(What to work on) Could you return the lines below exactly, from the first line up to and including the line that holds "s.dies := rfl"?

____ The data

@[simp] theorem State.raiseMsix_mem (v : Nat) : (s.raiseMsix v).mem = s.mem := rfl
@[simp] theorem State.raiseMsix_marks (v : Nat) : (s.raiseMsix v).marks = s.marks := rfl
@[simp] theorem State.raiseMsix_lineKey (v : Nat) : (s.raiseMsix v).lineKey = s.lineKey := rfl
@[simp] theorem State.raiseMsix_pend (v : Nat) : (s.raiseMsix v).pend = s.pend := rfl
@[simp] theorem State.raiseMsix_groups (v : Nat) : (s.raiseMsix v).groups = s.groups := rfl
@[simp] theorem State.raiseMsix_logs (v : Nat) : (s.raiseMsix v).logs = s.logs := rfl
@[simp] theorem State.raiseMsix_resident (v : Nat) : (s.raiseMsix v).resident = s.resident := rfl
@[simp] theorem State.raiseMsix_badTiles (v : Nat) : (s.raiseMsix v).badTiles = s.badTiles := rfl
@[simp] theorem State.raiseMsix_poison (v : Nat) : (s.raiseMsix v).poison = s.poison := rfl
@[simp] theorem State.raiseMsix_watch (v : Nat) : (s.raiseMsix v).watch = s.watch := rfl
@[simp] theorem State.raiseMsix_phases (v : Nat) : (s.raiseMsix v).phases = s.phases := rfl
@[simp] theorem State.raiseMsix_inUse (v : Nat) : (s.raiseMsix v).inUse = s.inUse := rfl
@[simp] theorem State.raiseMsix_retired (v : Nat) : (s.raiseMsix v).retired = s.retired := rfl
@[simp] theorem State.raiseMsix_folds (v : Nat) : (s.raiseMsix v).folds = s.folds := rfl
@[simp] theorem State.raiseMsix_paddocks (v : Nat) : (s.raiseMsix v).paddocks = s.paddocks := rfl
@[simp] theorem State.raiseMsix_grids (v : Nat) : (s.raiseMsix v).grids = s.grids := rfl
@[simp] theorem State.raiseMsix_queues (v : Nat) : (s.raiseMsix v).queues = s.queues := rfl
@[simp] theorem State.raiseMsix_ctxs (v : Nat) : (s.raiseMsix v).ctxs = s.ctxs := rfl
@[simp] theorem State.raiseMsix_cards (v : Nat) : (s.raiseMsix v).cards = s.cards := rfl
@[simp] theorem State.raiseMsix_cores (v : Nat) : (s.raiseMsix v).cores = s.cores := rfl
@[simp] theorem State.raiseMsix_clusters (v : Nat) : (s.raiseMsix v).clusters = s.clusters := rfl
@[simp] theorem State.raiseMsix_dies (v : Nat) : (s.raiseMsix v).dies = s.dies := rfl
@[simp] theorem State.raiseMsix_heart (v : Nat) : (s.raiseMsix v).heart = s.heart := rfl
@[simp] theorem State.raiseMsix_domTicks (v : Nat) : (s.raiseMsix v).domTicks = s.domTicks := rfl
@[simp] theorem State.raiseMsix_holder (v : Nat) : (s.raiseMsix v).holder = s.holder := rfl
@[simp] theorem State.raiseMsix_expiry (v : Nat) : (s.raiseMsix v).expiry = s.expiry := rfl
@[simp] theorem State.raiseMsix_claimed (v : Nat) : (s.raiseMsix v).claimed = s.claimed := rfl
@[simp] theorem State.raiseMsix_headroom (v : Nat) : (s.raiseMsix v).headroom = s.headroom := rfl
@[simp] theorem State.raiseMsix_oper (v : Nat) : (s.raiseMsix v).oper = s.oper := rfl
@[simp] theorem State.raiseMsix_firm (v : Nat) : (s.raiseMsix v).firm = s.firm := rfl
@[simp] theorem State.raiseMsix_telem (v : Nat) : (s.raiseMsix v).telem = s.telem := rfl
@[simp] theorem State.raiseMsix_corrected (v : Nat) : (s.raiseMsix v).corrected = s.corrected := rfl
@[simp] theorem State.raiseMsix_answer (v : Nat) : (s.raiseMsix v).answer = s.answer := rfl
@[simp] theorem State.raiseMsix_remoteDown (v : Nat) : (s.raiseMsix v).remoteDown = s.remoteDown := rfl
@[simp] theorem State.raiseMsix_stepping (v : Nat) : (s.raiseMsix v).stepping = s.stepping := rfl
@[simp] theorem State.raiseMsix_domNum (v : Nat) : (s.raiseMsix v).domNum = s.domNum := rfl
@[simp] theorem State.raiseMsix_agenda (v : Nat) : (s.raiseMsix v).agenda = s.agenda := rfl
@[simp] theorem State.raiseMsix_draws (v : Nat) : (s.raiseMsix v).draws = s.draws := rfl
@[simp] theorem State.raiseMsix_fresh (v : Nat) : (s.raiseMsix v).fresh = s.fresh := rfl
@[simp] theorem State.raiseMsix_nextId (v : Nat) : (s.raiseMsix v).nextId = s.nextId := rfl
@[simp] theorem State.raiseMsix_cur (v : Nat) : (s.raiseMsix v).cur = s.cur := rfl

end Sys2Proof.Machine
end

________

(Answer section)
@[simp] theorem State.raiseMsix_mem (v : Nat) : (s.raiseMsix v).mem = s.mem := rfl
@[simp] theorem State.raiseMsix_marks (v : Nat) : (s.raiseMsix v).marks = s.marks := rfl
@[simp] theorem State.raiseMsix_lineKey (v : Nat) : (s.raiseMsix v).lineKey = s.lineKey := rfl
@[simp] theorem State.raiseMsix_pend (v : Nat) : (s.raiseMsix v).pend = s.pend := rfl
@[simp] theorem State.raiseMsix_groups (v : Nat) : (s.raiseMsix v).groups = s.groups := rfl
@[simp] theorem State.raiseMsix_logs (v : Nat) : (s.raiseMsix v).logs = s.logs := rfl
@[simp] theorem State.raiseMsix_resident (v : Nat) : (s.raiseMsix v).resident = s.resident := rfl
@[simp] theorem State.raiseMsix_badTiles (v : Nat) : (s.raiseMsix v).badTiles = s.badTiles := rfl
@[simp] theorem State.raiseMsix_poison (v : Nat) : (s.raiseMsix v).poison = s.poison := rfl
@[simp] theorem State.raiseMsix_watch (v : Nat) : (s.raiseMsix v).watch = s.watch := rfl
@[simp] theorem State.raiseMsix_phases (v : Nat) : (s.raiseMsix v).phases = s.phases := rfl
@[simp] theorem State.raiseMsix_inUse (v : Nat) : (s.raiseMsix v).inUse = s.inUse := rfl
@[simp] theorem State.raiseMsix_retired (v : Nat) : (s.raiseMsix v).retired = s.retired := rfl
@[simp] theorem State.raiseMsix_folds (v : Nat) : (s.raiseMsix v).folds = s.folds := rfl
@[simp] theorem State.raiseMsix_paddocks (v : Nat) : (s.raiseMsix v).paddocks = s.paddocks := rfl
@[simp] theorem State.raiseMsix_grids (v : Nat) : (s.raiseMsix v).grids = s.grids := rfl
@[simp] theorem State.raiseMsix_queues (v : Nat) : (s.raiseMsix v).queues = s.queues := rfl
@[simp] theorem State.raiseMsix_ctxs (v : Nat) : (s.raiseMsix v).ctxs = s.ctxs := rfl
@[simp] theorem State.raiseMsix_cards (v : Nat) : (s.raiseMsix v).cards = s.cards := rfl
@[simp] theorem State.raiseMsix_cores (v : Nat) : (s.raiseMsix v).cores = s.cores := rfl
@[simp] theorem State.raiseMsix_clusters (v : Nat) : (s.raiseMsix v).clusters = s.clusters := rfl
@[simp] theorem State.raiseMsix_dies (v : Nat) : (s.raiseMsix v).dies = s.dies := rfl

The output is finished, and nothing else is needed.